Despite Kamajiro Hotta's fierce opposition to unfair laws barring Japanese immigrant farmers from personal autonomy and social mobility in the Walnut Grove area, he was ultimately unable to prevent many devastating pieces of legislation from negatively impacting local asparagus farmers. The massive increase of anti-Japanese political and organizational movements in California following Yellow Peril arguments at the time ultimately diminished his influence. Furthermore, returning farmers to the California area that fought during World War I did not help the situation either because they felt that Japanese immigrant farmers were stealing their job opportunities.

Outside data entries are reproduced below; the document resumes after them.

-- ==== Sys2Proof/Machine/Sweep.lean ====
section
/-! DEFINITION. What a graph can still do, whether it has settled, and the Beadle's sweeps (R39, R56, R57, R273,
R388). -/

namespace Sys2Proof.Machine

/-! ## The steps open to a graph -/

/-- A step of the machine that goes on by itself. -/
abbrev Act := State → State

/-- The step that a meaning makes. -/
def act (f : State → Host.Outcome State Fault Refusal) : Act := fun s =>
  match f s with
  | .next t => t
  | _ => s

/-- The steps of the node or nodes of a cell. -/
def cellSteps (i p c : Nat) (x : Cell) : List Act :=
  let n (k : Nat) : NodeRef := ⟨i, p, c, k⟩
  let mark : Act := act (execNodeMarkerPass (n 0))
  match x.kind with
  | .actor => (mkeys x.slots).flatMap fun a =>
      [act (execWindowWriteApply (n a)), act (execActorDataFiring (n a)), act (execMarkerStep (n a))]
  | .join => [act (execJoinCombine (n 0)), mark]
  | .steer => [act (execSteerRoute (n 0)), mark]
  | .merge => (match x.fld 1 0 2 with
    | 0 => [act (execMergeSequence (n 0)), mark]
    | 1 => [act (execMergeKey (n 0)), mark]
    | _ => [act (execLoopheadMerge (n 0))])
  | .count => if x.fld 1 0 2 = 0 then [act (execCountIndex (n 0)), mark] else [act (execCountLoop (n 0))]
  | .filter => [act (execFilterToken (n 0)), mark]
  | .coalesce => [act (execCoalesce (n 0)), mark]
  | .fanout => [act (execFanoutEnqueue (n 0))]
  | .reduce => [act (execReduceStep (n 0)), act (execReduceGroupClose (n 0)), mark]
  | .warp => [act (execWarpRequest (n 0)), mark]
  | .convert => [act (execConvertElement (n 0)), mark]
  | .mac => [act (execMacWeightLoad (n 0)), act (execMacActivationRow (n 0)), act (execMacRoundRelease (n 0)), mark]
  | .memory => ((List.range 4).filter (memValid x)).flatMap fun k =>
      [act (execMemoryOrderOut (n k)), act (execMemoryReply (n k)),
       (match memMode x k with
        | 0 => act (execMemoryLoad (n k)) | 1 => act (execMemoryStore (n k)) | 2 => act (execMemoryGather (n k))
        | 3 => act (execMemoryScatter (n k)) | _ => act (execMemoryUpdate (n k))),
       act (execNodeMarkerPass (n k))]
  | .unused => []

/-- The steps of the links of an instance, the last hop of a circuit first. -/
def linkSteps (i : Nat) (x : Inst) : List Act :=
  x.circs.zipIdx.flatMap fun (c, k) => act (execCreditReturn i k) ::
    (List.range (c.links.length + 1)).reverse.map fun hop => act (execLinkTokenTransfer i k hop)

/-- The steps of the stream ports of an instance's pages. -/
def portSteps (x : Inst) : List Act :=
  x.hams.zipIdx.flatMap fun (h, p) =>
    let c := x.cell p 15
    if c.kind != .memory then []
    else ((List.range 16).filter fun j => declUsed (c.word (32 + 2 * j)).toNat).flatMap fun j =>
      [act (execStreamStart h j), act (execStreamElement h j), act (execStreamComplete h j)]

/-- Every step of an instance, links first. -/
def instSteps (i : Nat) (x : Inst) : List Act :=
  linkSteps i x ++ (x.cells.flatMap fun (k, c) => cellSteps i (k / 16) (k % 16) c) ++ portSteps x

/-! ## Replies owed, settled graphs -/

/-- Whether a requester belongs to an instance: a node of it, or a stream port of its pages. -/
def ownedBy (i : Nat) (x : Inst) (w : Who) : Bool :=
  match w with
  | .node n => n.inst == i
  | .stream h _ => x.hams.contains h && (x.plane == .active || x.plane == .freezing)
  | _ => false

As a result of all the aforementioned sources of political tension between whites and Japanese immigrant farmers during the early 20th century, the California state government passed anti-alien farming legislation like the California Alien Land Law of 1913. The 1913 law prohibited "aliens ineligible for citizenship" from purchasing, but permitted the leasing of land for a term of up to three years. In effect, this prevented first-generation issei Japanese immigrants from owning land individually or collectively, forcing them into a system of land tenure where they had to lease land from wealthy white landowners. In Los Angeles, the 1913 law led to the development of a triracial hierarchy in the agricultural industry with Japanese farmers occupying the middle position between white land owners, whom they leased land from, and Mexican farmworkers hired by Japanese tenant farmers. Despite the passage of this restrictive law, Japanese Americans found a way to circumvent the legislation by using the names of their US-born children for land leases. Furthermore, they found other loopholes in the policy such as being paid in the form of stocks for companies that owned agricultural land. In 1920, these loopholes were made inaccessible when the California state government revised the original 1913 version of the law.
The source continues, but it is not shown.